Linking Processes and Outcomes to Improve Surgical Performance: A New Approach to Morbidity and Mortality Peer Review

Pine, Michael; Fry, Donald E.
November 2006
American Surgeon;Nov2006, Vol. 72 Issue 11, p1115
Academic Journal
Peer review of surgical cases resulting in death or potentially avoidable complications is a longstanding tradition, but intensive reviews of individual cases rarely produces tangible improvements in clinical outcomes. The systematic comparison of care received by patients who experienced adverse outcomes to care received by patients who had uneventful surgical courses is a promising alternative to intensive case review. However, the results of these studies may be misleading because physicians often choose interventions based on their perceptions of patients' preoperative risks, and higher adverse outcome rates among patients with higher preoperative risk may distort comparisons of alternative interventions. The creation of a control sample by carefully matching each patient who experienced an adverse outcome to a patient who had a similar preoperative risk but did not experience an adverse outcome can overcome this problem and provide excellent insight into how to improve clinical performance most effectively and efficiently.

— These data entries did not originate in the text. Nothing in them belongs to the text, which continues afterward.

/-- STORE_ACKNOWLEDGEMENT (R94, R294, R298), at a core, at a port that has forwarded the store (R79), or of a host's access
(R451). -/
def execStoreAcknowledgement (core id : Nat) (s : State) : Host.Outcome State Fault Refusal :=
  change (fun s =>
    if core < 12288 then
      ((s.disarm (.amoLimitExpiry ⟨s.module, core, 8, id⟩)).storeDone core id).farDone (.storeAcknowledgement core id)
    else if core = outside then s.rmaAnswer id (.value 0)
    else s.fwdAnswer (core - 12288) id (.value 0)) s

/-! ## Replies of loads and full/empty operations -/

/-- A context goes on past the instruction whose reply came. -/
def Ctx.resume (c : Ctx) (len : Nat) : Ctx :=
  { c with mode := .ready, req := none, pc := c.pc + BitVec.ofNat 64 len, issued := c.issued + 1 }

/-- The outstanding results before an id, and the one of that id. -/
def splitPend (id : Nat) : List Pend → List Pend × Option Pend
  | [] => ([], none)
  | p :: t => if p.id = id then ([], some p) else
    let r := splitPend id t
    (p :: r.1, r.2)

/-- The register that an outstanding result went to when a later load was issued. -/
def Regs.dest (g : Regs) (id : Nat) : Reg := (mapFind g.pend id).getD 0

/-- A load's value reaches registers kept for a later load. -/
def Regs.arrived (g : Regs) (id : Nat) (v : Word) : Regs :=
  let r := g.dest id
  { g with
    x := if r = 0 then g.x else g.x.set r.toNat v r.isLt
    pend := g.pend.filter fun q => q.1 != id }

/-- A load's value reaches its register, and those that later loads would restore (R299). -/
def Ctx.loaded (c : Ctx) (p : Pend) (v : Word) : Ctx :=
  let rest := (c.pend.filter fun q => q.id != p.id).map fun q =>
    { q with saved := q.saved.map fun g => g.arrived p.id v }
  let c := { c with pend := rest }
  if p.reg = 0 then c else c.putX p.reg v

/-- A context as it was at a load's issue (R15, R93): what was outstanding then still is, less what has come since. -/
def Ctx.restore (c : Ctx) (g : Regs) (before : List Pend) (live : Nat → Bool) : Ctx :=
  let fence (f : Fence) : Fence :=
    { f with
      stores := f.stores.filter live
      posted := ((if f.scope then f.stores else []) ++ f.posted).filter c.posted.contains }
  { c with
    x := g.x, v := g.v, pc := g.pc, ih := g.ih, tmo := g.tmo, ap := g.ap, pap := g.pap, cause := g.cause, tval := g.tval
    tpc := g.tpc, tvec := g.tvec, frm := g.frm, fflags := g.fflags, mfmt := g.mfmt, mascale := g.mascale
    mbscale := g.mbscale, deadline := g.deadline, dlDue := g.dlDue, joinNext := g.joinNext, joinBase := g.joinBase
    digest := g.digest, dordE := g.dordE, alarm0 := g.alarm0, alarm1 := g.alarm1, streams := g.streams, marks := g.marks
    fences := g.fences.map fence, issued := g.issued, brkPass := g.brkPass
    pend := before.map fun p => { p with reg := g.dest p.id }
    mode := .ready, wait := none, waitTarget := none, vread := [] }

/-- The timers of a context's deadline and wall alarms set again as it holds them. -/
def State.rearm (s : State) (core k : Nat) : State :=
  let c := s.ctx core k
  let alarm (s : State) (slot : Nat) (a : Alarm) : State :=
    let s := s.disarm (.alarmFire core k slot)
    match a with
    | .wall t => s.armAt t (.alarmFire core k slot)
    | _ => s
  let s := alarm (alarm s 0 c.alarm0) 1 c.alarm1
  let s := (s.disarm (.deadlineTrap core k)).disarm (.waitDeadlineExpiry core k)
  if c.deadline = 0 then s else s.armAt c.deadline (.deadlineTrap core k)
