/-- Uncore cycles until the windows of a count have one more behind them. -/
def State.untilWindow (s : State) (winIdx : Nat) : Nat := s.untilWall ((winIdx + 1) * 256 * unitsPerNs)

/-- Uncore cycles until anything falls due. -/
def State.untilDue (s : State) : Option Nat :=
  let t := match s.timers with | (d, _) :: _ => some (s.untilWall d) | [] => none
  let c := s.cores.foldl (fun m p =>
    (s.cycleDues p.1 p.2).foldl (fun m x => sooner m (some (s.untilCycle p.1 x.1))) m) none
  let w := s.octets.foldl (fun m p => sooner m (some (s.untilWindow p.2.winIdx))) (some (s.untilWindow s.commonOctet.winIdx))
  let z := s.octets.foldl (fun m p => match (if p.2.idleSince = none then none else s.octetSleep p.1 p.2) with
    | some (d, _) => sooner m (some (s.untilWall d)) | none => m) none
  sooner t (sooner c (sooner w z))

/-- Cycles of an octet's eight core clocks by uncore cycle n. -/
def Octet.coreCycles (x : Octet) (n : Nat) : Nat := (List.range 8).foldl (fun m i => m + x.cyclesAt i n) 0

/-- Cycles of an octet's eight core clocks before uncore cycle n begins. -/
def Octet.coreCyclesBefore (x : Octet) (n : Nat) : Nat :=
  (List.range 8).foldl (fun m i => m + (x.accAt i n - 1) / 1600000) 0

/-- Core cycles and wall µs counted by an octet that is active (R460). -/
def Octet.tally (x : Octet) (cycles micros : Nat) : Octet :=
  if x.power ≠ .active ∨ x.sources.toList.all (fun v => v != 1 && v != 11) = true then x
  else (x.count 1 cycles).count 11 micros

/-- What an octet counts by itself while n uncore cycles pass (R460): the cycles of its eight cores (source 1), and the
wall µs it is active (source 11). -/
def Octet.pass (x : Octet) (now n wall rate : Nat) : Octet :=
  x.tally (x.coreCycles (now + n) - x.coreCycles now) ((wall + n * rate) / (1000 * unitsPerNs) - wall / (1000 * unitsPerNs))

/-- What an octet has counted by itself before wall reaches t, in units, n uncore cycles from now (R462). -/
def Octet.passBefore (x : Octet) (now n wall t : Nat) : Octet :=
  x.tally (x.coreCyclesBefore (now + n) - x.coreCycles now) ((t - 1) / (1000 * unitsPerNs) - wall / (1000 * unitsPerNs))

/-- The registers that a trigger at wall time t, in units, latches (R462): those that stand before the uncore cycle in which
wall reaches it, with the cycles and µs counted before t. -/
def State.registersBefore (s : State) (t : Nat) : Snapshot :=
  let n := s.untilWall t
  ({ s with
      wallUnits := s.wallUnits + n * s.rate
      octets := s.octets.map fun p => (p.1, p.2.passBefore s.now n s.wallUnits t) } : State).registers

/-- The snapshot whose trigger falls in the next n uncore cycles, taken. -/
def State.takeSnap (s : State) (n : Nat) : State :=
  match s.snapAt with
  | none => s
  | some t =>
    let t := t * unitsPerNs
    if s.wallUnits < t ∧ t ≤ s.wallUnits + n * s.rate then { s with snapTaken := some (s.registersBefore t) } else s
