/-- Fields of a width packed as a little-endian bit string (R225). -/
def packBits (w : Nat) : List Nat → Nat
  | [] => 0
  | x :: t => x % 2 ^ w + 2 ^ w * packBits w t

/-- n fields of a width of a bit string. -/
def unpackBits (w v : Nat) : Nat → List Nat
  | 0 => []
  | n + 1 => v % 2 ^ w :: unpackBits w (v / 2 ^ w) n

/-- μ of the pairs of a block (R239). -/
def bxMus (x : Int) : List FVal → List Nat
  | a :: b :: t => (if belowPow a x && belowPow b x then 1 else 0) :: bxMus x t
  | _ => []

/-- The element fields of a block by pairs. -/
def bxFields (mb : Nat) (base : Int) : List FVal → List Nat → List Nat
  | a :: b :: t, mu :: mus =>
    let u := base - (mu : Int) - ((mb : Int) - 1)
    bxField mb u a :: bxField mb u b :: bxFields mb base t mus
  | _, _ => []

/-- Sixteen values quantised into a block: the element plane, and the scale word (R239). -/
def bxQuant (mb : Nat) (l : List FVal) : Nat × Nat :=
  if l.any FVal.wild then (0, 0xFF)
  else match topExp l with
    | none => (0, 0)
    | some x =>
      let e := if x + 127 < 0 then 0 else if 254 < x + 127 then 254 else (x + 127).toNat
      let mus := bxMus ((e : Int) - 127) l
      (packBits (mb + 1) (bxFields mb ((e : Int) - 127) l mus), e + 256 * packBits 1 mus)

/-- The value of element i of a block (R238). -/
def bxVal (mb plane scale i : Nat) : FVal :=
  let field := plane / 2 ^ ((mb + 1) * i) % 2 ^ (mb + 1)
  let e := scale % 256
  let mu := scale / 256 / 2 ^ (i / 2) % 2
  let mag := field % 2 ^ mb
  if e = 0xFF then .nan false
  else .fin (mag != 0 && field / 2 ^ mb == 1) mag ((e : Int) - 127 - mu - ((mb : Int) - 1))

end Sys2Proof.Machine
end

By using currently available electronic data to compute each patient's risk of an adverse outcome, a series of cases with adverse outcomes can be matched to an equal number of controls. Peer review committees can then direct focused data collection and analyses of potentially critical processes of care to determine which, if any, are associated with significantly poorer clinical results. A simulated scenario is analyzed in detail to illustrate the ability of this technique to correctly determine best practices when other approaches fail to do so.